■ **YOUR GOAL**:
Given the material below, return only the lines starting at the line with "below it. -/" and ending at the line with "refine ⟨rfl, fileWord_zero, fileWord_unit, fun", exactly as they appear.

(DATA FOR ANALYSIS Opens)

/-- The low `k` bits of a word, most significant first. -/
theorem numberOfBits_low {w : Nat} (v : BitVec w) (k n : Nat) :
    numberOfBits ((List.range k).reverse.map v.getLsbD) n = 2 ^ k * n + v.toNat % 2 ^ k := by
  induction k generalizing n with
  | zero => simp [numberOfBits, Nat.mod_one]
  | succ k ih =>
    have hcons : numberOfBits ((List.range (k + 1)).reverse.map v.getLsbD) n =
        numberOfBits ((List.range k).reverse.map v.getLsbD) (2 * n + (v.getLsbD k).toNat) := by
      rw [List.range_succ, List.reverse_concat]; rfl
    rw [hcons, ih, Nat.mod_pow_succ, BitVec.getLsbD, Nat.toNat_testBit]
    ring

theorem numberOfBits_bitsMsb {w : Nat} (v : BitVec w) : numberOfBits (bitsMsb v) 0 = v.toNat := by
  rw [bitsMsb, numberOfBits_low, Nat.mod_eq_of_lt v.isLt, Nat.mul_zero, Nat.zero_add]

/-- A step that does not reach bit 10 only takes the bit in. -/
theorem remStep_toNat (b : Bool) {r : BitVec 11} (h : r.toNat < 2 ^ 9) : (remStep b r).toNat = 2 * r.toNat + b.toNat := by
  have hbit : r.getLsbD 9 = false := Nat.testBit_lt_two_pow h
  rw [remStep, hbit, if_neg Bool.false_ne_true, BitVec.xor_zero, BitVec.toNat_shiftConcat_eq_of_lt (k := 9) (by decide) h,
    Nat.mul_comm]

/-- Bits whose number stays below 2^10 are never reduced. -/
theorem remBits_toNat (l : List Bool) (r : BitVec 11) (h : numberOfBits l r.toNat < 2 ^ 10) :
    (remBits l r).toNat = numberOfBits l r.toNat := by
  induction l generalizing r with
  | nil => rfl
  | cons b l ih =>
    have hle : 2 * r.toNat + b.toNat < 2 ^ 10 := (le_numberOfBits l _).trans_lt h
    have hstep : (remStep b r).toNat = 2 * r.toNat + b.toNat := remStep_toNat b (by omega)
    rw [remBits_cons, ih _ (by rwa [hstep]), hstep]
    rfl

/-- rem leaves words below 0x400 alone (R171). -/
theorem polyRem_toNat_of_lt {w : Nat} {v : BitVec w} (h : v.toNat < 2 ^ 10) : (polyRem v).toNat = v.toNat := by
  have hbits := numberOfBits_bitsMsb v
  rw [polyRem, BitVec.toNat_setWidth, remBits_toNat _ _ (hbits.trans_lt h)]
  exact (congrArg (· % 2 ^ 10) hbits).trans (Nat.mod_eq_of_lt h)

/-- The syndrome of any block is the checkword of its information, offset word 0, plus the check it carries (R172, R174). -/
theorem syndrome_append (info : BitVec 16) (check : BitVec 10) : syndrome (info ++ check) = crc10 info ^^^ check := by
  have hsplit : info ++ check = (info ++ 0#10) ^^^ (0#16 ++ check) := by
    rw [BitVec.xor_append, BitVec.xor_zero, BitVec.zero_xor]
  have hcheck : polyRem (0#16 ++ check) = check := by
    have hnum : (0#16 ++ check).toNat = check.toNat := by rw [BitVec.toNat_append]; simp
    exact BitVec.eq_of_toNat_eq ((polyRem_toNat_of_lt (hnum ▸ check.isLt)).trans hnum)
  rw [syndrome, hsplit, polyRem_xor, hcheck, crc10]

/-- The syndrome of a block with a checkword is the offset word in it (R173, R174). -/
theorem syndrome_block26 (m : BitVec 16) (off : BitVec 10) : syndrome (block26 m off) = off := by
  rw [block26, syndrome_append, checkword, ← BitVec.xor_assoc, BitVec.xor_self, BitVec.zero_xor]

/-- The rows BLOCK and GROUP show syndromes; they change nothing (30_encoding.md R113 (5)). -/
theorem exec_block (info : BitVec 16) (check : BitVec 10) (s : State) : exec (.block info check) s =
    .next (s.setOut { s.out with engine := .syndromes [syndrome (info ++ check)] }) := rfl

theorem exec_group (b1 b2 b3 b4 : BlockWord) (s : State) : exec (.group b1 b2 b3 b4) s =
    .next (s.setOut { s.out with engine := .syndromes ([b1, b2, b3, b4].map syndrome) }) := rfl

/-- Settles O41: the two rows show syndromes and change nothing else; a checkword cancels all but its offset word. -/
theorem blockAndGroupRowsShowSyndromes : Obligations.BlockAndGroupRowsShowSyndromes := by
  unfold Obligations.BlockAndGroupRowsShowSyndromes
  refine ⟨fun m off s => ?_, fun info check s => ?_, fun b1 b2 b3 b4 s => ?_⟩
  · rw [exec_block, ← block26, syndrome_block26]
  · rw [exec_block, syndrome_append]
  · rw [exec_group, blocksOf_append]

end Sys2Proof.Machine

/-! ### The output word (30_encoding.md R115, R116) -/

namespace Sys2Proof.Machine

/-- A magnitude with its top bit at `e` moved up so that this bit stands at 23. -/
theorem significand_range {m e : Nat} (hlow : 2 ^ e ≤ m) (hhigh : m < 2 ^ (e + 1)) (he : e ≤ 23) :
    2 ^ 23 ≤ m * 2 ^ (23 - e) ∧ m * 2 ^ (23 - e) < 2 ^ 24 := by
  have h23 : 2 ^ e * 2 ^ (23 - e) = 2 ^ 23 := by rw [← Nat.pow_add, Nat.add_sub_cancel' he]
  have h24 : 2 ^ (e + 1) * 2 ^ (23 - e) = 2 ^ 24 := by rw [Nat.pow_succ', Nat.mul_assoc, h23]; rfl
  exact ⟨h23 ▸ Nat.mul_le_mul_right _ hlow, h24 ▸ Nat.mul_lt_mul_of_pos_right hhigh (Nat.two_pow_pos _)⟩

/-- The three fields of the word do not overlap, for a sign bit and a magnitude of at most 24 bits. -/
theorem f32Word_toNat {sg m : Nat} (hsg : sg ≤ 1) (hm : Nat.log2 m ≤ 23) : (f32Word sg m).toNat =
    sg * 2 ^ 31 + (104 + Nat.log2 m) * 2 ^ 23 + m * 2 ^ (23 - Nat.log2 m) % 2 ^ 23 := by
  have hfrac : m * 2 ^ (23 - Nat.log2 m) % 2 ^ 23 < 2 ^ 23 := Nat.mod_lt _ (Nat.two_pow_pos 23)
  rw [f32Word, BitVec.toNat_ofNat]
  exact Nat.mod_eq_of_lt (by omega)

/-- f32_of_q of a sample that is not 0, field by field. -/
theorem f32OfQ_toNat {v : Int} (hv : v ≠ 0) (hlog : Nat.log2 v.natAbs ≤ 23) : (f32OfQ v).toNat =
    (if v < 0 then 2 ^ 31 else 0) + (104 + Nat.log2 v.natAbs) * 2 ^ 23 +
      v.natAbs * 2 ^ (23 - Nat.log2 v.natAbs) % 2 ^ 23 := by
  rw [f32OfQ, if_neg hv, f32Word_toNat (by split <;> decide) hlog]
  split <;> simp

theorem fileWord_zero (fs : FileScale) : fileWord fs 0 = 0 := if_pos rfl

/-- The default FILE_SCALE is f32_of_q (00_scope.md R8). -/
theorem fileWord_unit (v : Int) : fileWord .unit v = f32OfQ v := by
  by_cases hv : v = 0
  · rw [hv, fileWord_zero]; rfl
  · exact if_neg hv

/-- Settles O57: the exponent is the place of the magnitude's top bit, the fraction what is left below it. -/
theorem outputWordIsExact : Obligations.OutputWordIsExact := by
  unfold Obligations.OutputWordIsExact
  refine ⟨rfl, fileWord_zero, fileWord_unit, fun v hv hlow hhigh => ?_⟩
  have hm : v.natAbs ≠ 0 := Int.natAbs_ne_zero.2 hv
  have htop : 2 ^ Nat.log2 v.natAbs ≤ v.natAbs := Nat.log2_self_le hm
  have hbound : v.natAbs < 2 ^ (Nat.log2 v.natAbs + 1) := Nat.lt_log2_self
  have hlog : Nat.log2 v.natAbs ≤ 23 := Nat.lt_succ_iff.1 ((Nat.log2_lt hm).2 (by omega))
  obtain ⟨h23, h24⟩ := significand_range htop hbound hlog
  exact ⟨Nat.log2 v.natAbs, v.natAbs * 2 ^ (23 - Nat.log2 v.natAbs) % 2 ^ 23, hlog, htop, hbound,
    Nat.mod_lt _ (Nat.two_pow_pos 23), by omega, f32OfQ_toNat hv hlog⟩

end Sys2Proof.Machine

/-! ### Information words and their fields (30_encoding.md R107 to R110) -/

namespace Sys2Proof.Machine

/-- The word holds the number `x`, all of it at bit `k` and above. -/
def Holds (w : BitVec 16) (k x : Nat) : Prop := w.toNat = x ∧ 2 ^ k ∣ x

/-- A field at bit `k` stays below the bit where it ends. -/
theorem two_pow_mul_toNat_lt {n k j : Nat} (f : BitVec n) (h : k + n ≤ j) : 2 ^ k * f.toNat < 2 ^ j :=
  calc 2 ^ k * f.toNat < 2 ^ k * 2 ^ n := Nat.mul_lt_mul_of_pos_left f.isLt (Nat.two_pow_pos k)
    _ = 2 ^ (k + n) := (Nat.pow_add ..).symm
    _ ≤ 2 ^ j := Nat.pow_le_pow_right (by decide) h

theorem holds_field {n : Nat} (f : BitVec n) (k : Nat) (h : k + n ≤ 16) :
    Holds (f.setWidth 16 <<< k) k (2 ^ k * f.toNat) := by
  refine ⟨?_, Nat.dvd_mul_right ..⟩
  rw [BitVec.toNat_shiftLeft, BitVec.toNat_setWidth_of_le (by omega), Nat.shiftLeft_eq, Nat.mul_comm,
    Nat.mod_eq_of_lt (two_pow_mul_toNat_lt f h)]

/-- What stands below all that is there adds its value. -/
theorem Holds.toNat_or {w f : BitVec 16} {j x : Nat} (hw : Holds w j x) (hf : f.toNat < 2 ^ j) :
    (w ||| f).toNat = x + f.toNat := by
  obtain ⟨rfl, a, hx⟩ := hw
  rw [BitVec.toNat_or, hx, Nat.two_pow_add_eq_or_of_lt hf]

/-- The last field, in the low bits. -/
theorem Holds.or_low {w : BitVec 16} {j x n : Nat} (hw : Holds w j x) (f : BitVec n) (h : n ≤ j) (hfit : n ≤ 16) :
    (w ||| f.setWidth 16).toNat = x + f.toNat := by
  have hlow : (f.setWidth 16).toNat = f.toNat := BitVec.toNat_setWidth_of_le hfit
  rw [hw.toNat_or (hlow ▸ f.isLt.trans_le (Nat.pow_le_pow_right (by decide) h)), hlow]

/-- A field at bit `k`, below all that is there, adds 2^k times its value. -/
theorem Holds.or_field {w : BitVec 16} {j x n : Nat} (hw : Holds w j x) (f : BitVec n) (k : Nat) (h : k + n ≤ j)
    (hfit : k + n ≤ 16) : Holds (w ||| f.setWidth 16 <<< k) k (x + 2 ^ k * f.toNat) := by
  obtain ⟨hf, hdvd⟩ := holds_field f k hfit
  refine ⟨?_, Nat.dvd_add ((Nat.pow_dvd_pow 2 (by omega)).trans hw.2) hdvd⟩
  rw [hw.toNat_or (hf ▸ two_pow_mul_toNat_lt f h), hf]

/-- HDR, field by field (R107): the group type in bits 15 to 12, TP in bit 10, PTY in bits 9 to 5. -/
theorem blockTwoHeader_holds {gt : Nat} (hgt : gt < 16) (st : Station) :
    Holds (blockTwoHeader gt st) 5 (4096 * gt + 1024 * st.tp.toNat + 32 * st.pty.toNat) := by
  have htype : Holds (BitVec.ofNat 16 gt <<< 12) 12 (4096 * gt) := by
    have h := holds_field (BitVec.ofNat 4 gt) 12 (by decide)
    rwa [BitVec.setWidth_ofNat_of_le_of_lt (by decide) hgt, BitVec.toNat_ofNat, Nat.mod_eq_of_lt hgt] at h
  have hword := (htype.or_field (BitVec.ofBool st.tp) 10 (by decide) (by decide)).or_field st.pty 5 (by decide) (by decide)
  rwa [BitVec.toNat_ofBool] at hword

/-- Two codes in one word: the first is the high byte (R108, R109). -/
theorem pairWord_toNat (x y : Byte) : (pairWord x y).toNat = 256 * x.toNat + y.toNat := by
  rw [pairWord, BitVec.toNat_append, ← Nat.shiftLeft_add_eq_or_of_lt y.isLt, Nat.shiftLeft_eq, Nat.mul_comm]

(DATA FOR ANALYSIS Closes)

■ **RESULT FOR THIS TASK**:
/-- Settles O57: the exponent is the place of the magnitude's top bit, the fraction what is left below it. -/
theorem outputWordIsExact : Obligations.OutputWordIsExact := by
  unfold Obligations.OutputWordIsExact
  refine ⟨rfl, fileWord_zero, fileWord_unit, fun v hv hlow hhigh => ?_⟩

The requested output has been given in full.